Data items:
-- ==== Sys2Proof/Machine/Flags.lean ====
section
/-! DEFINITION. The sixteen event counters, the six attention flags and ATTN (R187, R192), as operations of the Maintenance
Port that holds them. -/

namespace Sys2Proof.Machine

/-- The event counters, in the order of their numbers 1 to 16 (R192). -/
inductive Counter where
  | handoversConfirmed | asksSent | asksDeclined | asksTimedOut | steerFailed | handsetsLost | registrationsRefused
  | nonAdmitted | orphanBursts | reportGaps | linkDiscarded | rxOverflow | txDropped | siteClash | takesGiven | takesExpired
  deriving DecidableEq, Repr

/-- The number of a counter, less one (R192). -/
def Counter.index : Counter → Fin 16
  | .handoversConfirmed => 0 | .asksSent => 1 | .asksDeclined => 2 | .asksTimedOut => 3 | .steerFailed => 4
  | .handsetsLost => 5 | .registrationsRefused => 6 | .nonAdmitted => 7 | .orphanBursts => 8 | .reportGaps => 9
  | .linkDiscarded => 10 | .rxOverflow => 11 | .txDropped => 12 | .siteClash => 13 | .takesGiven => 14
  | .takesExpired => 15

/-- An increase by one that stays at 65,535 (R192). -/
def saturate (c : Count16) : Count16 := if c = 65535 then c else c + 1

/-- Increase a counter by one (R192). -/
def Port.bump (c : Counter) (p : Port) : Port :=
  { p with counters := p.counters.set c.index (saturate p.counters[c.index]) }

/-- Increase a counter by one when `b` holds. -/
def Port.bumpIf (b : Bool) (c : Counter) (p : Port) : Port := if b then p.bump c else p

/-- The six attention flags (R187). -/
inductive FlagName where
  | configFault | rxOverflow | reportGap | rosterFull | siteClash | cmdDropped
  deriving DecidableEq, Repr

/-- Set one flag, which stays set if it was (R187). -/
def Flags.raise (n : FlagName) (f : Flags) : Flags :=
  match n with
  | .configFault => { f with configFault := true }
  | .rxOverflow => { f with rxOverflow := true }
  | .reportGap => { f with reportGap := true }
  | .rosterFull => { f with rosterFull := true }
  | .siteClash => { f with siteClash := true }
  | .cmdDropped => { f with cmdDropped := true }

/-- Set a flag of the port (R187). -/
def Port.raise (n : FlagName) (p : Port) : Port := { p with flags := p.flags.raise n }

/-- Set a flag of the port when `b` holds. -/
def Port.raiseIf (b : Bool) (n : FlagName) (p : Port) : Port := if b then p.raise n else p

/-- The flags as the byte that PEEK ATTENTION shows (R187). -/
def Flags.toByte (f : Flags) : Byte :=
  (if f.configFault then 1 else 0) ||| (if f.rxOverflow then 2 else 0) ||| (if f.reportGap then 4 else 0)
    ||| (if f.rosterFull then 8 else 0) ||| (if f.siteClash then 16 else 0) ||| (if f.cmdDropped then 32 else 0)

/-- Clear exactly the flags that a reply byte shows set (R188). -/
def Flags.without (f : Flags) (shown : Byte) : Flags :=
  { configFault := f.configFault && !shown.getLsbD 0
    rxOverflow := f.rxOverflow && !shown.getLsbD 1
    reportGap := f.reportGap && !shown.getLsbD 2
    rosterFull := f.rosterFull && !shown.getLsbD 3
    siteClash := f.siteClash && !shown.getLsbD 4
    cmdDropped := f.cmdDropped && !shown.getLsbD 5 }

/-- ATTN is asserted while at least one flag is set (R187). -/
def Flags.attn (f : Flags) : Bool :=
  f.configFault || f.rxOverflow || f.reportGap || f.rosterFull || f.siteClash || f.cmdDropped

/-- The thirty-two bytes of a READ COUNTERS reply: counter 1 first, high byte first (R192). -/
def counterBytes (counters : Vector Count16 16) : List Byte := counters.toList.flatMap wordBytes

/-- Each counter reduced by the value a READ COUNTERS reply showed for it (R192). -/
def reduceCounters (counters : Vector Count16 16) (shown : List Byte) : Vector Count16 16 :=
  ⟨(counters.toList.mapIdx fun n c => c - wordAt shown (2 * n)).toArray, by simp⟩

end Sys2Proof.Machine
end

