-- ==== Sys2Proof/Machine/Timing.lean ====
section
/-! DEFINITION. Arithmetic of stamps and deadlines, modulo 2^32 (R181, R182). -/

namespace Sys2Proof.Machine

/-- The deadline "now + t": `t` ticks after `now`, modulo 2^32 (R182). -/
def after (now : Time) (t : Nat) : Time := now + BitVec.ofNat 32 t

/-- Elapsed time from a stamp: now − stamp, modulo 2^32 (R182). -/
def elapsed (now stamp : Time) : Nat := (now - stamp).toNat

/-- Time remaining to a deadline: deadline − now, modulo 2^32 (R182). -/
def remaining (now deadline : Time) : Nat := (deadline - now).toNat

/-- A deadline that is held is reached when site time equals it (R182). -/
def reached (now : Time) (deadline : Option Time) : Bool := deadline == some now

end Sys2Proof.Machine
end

- _Try it_
Where the word "registrationsRefused" shows up in a line of the entries above, copy that line.

- _Output for this task_
  | handoversConfirmed | asksSent | asksDeclined | asksTimedOut | steerFailed | handsetsLost | registrationsRefused
  | .handsetsLost => 5 | .registrationsRefused => 6 | .nonAdmitted => 7 | .orphanBursts => 8 | .reportGaps => 9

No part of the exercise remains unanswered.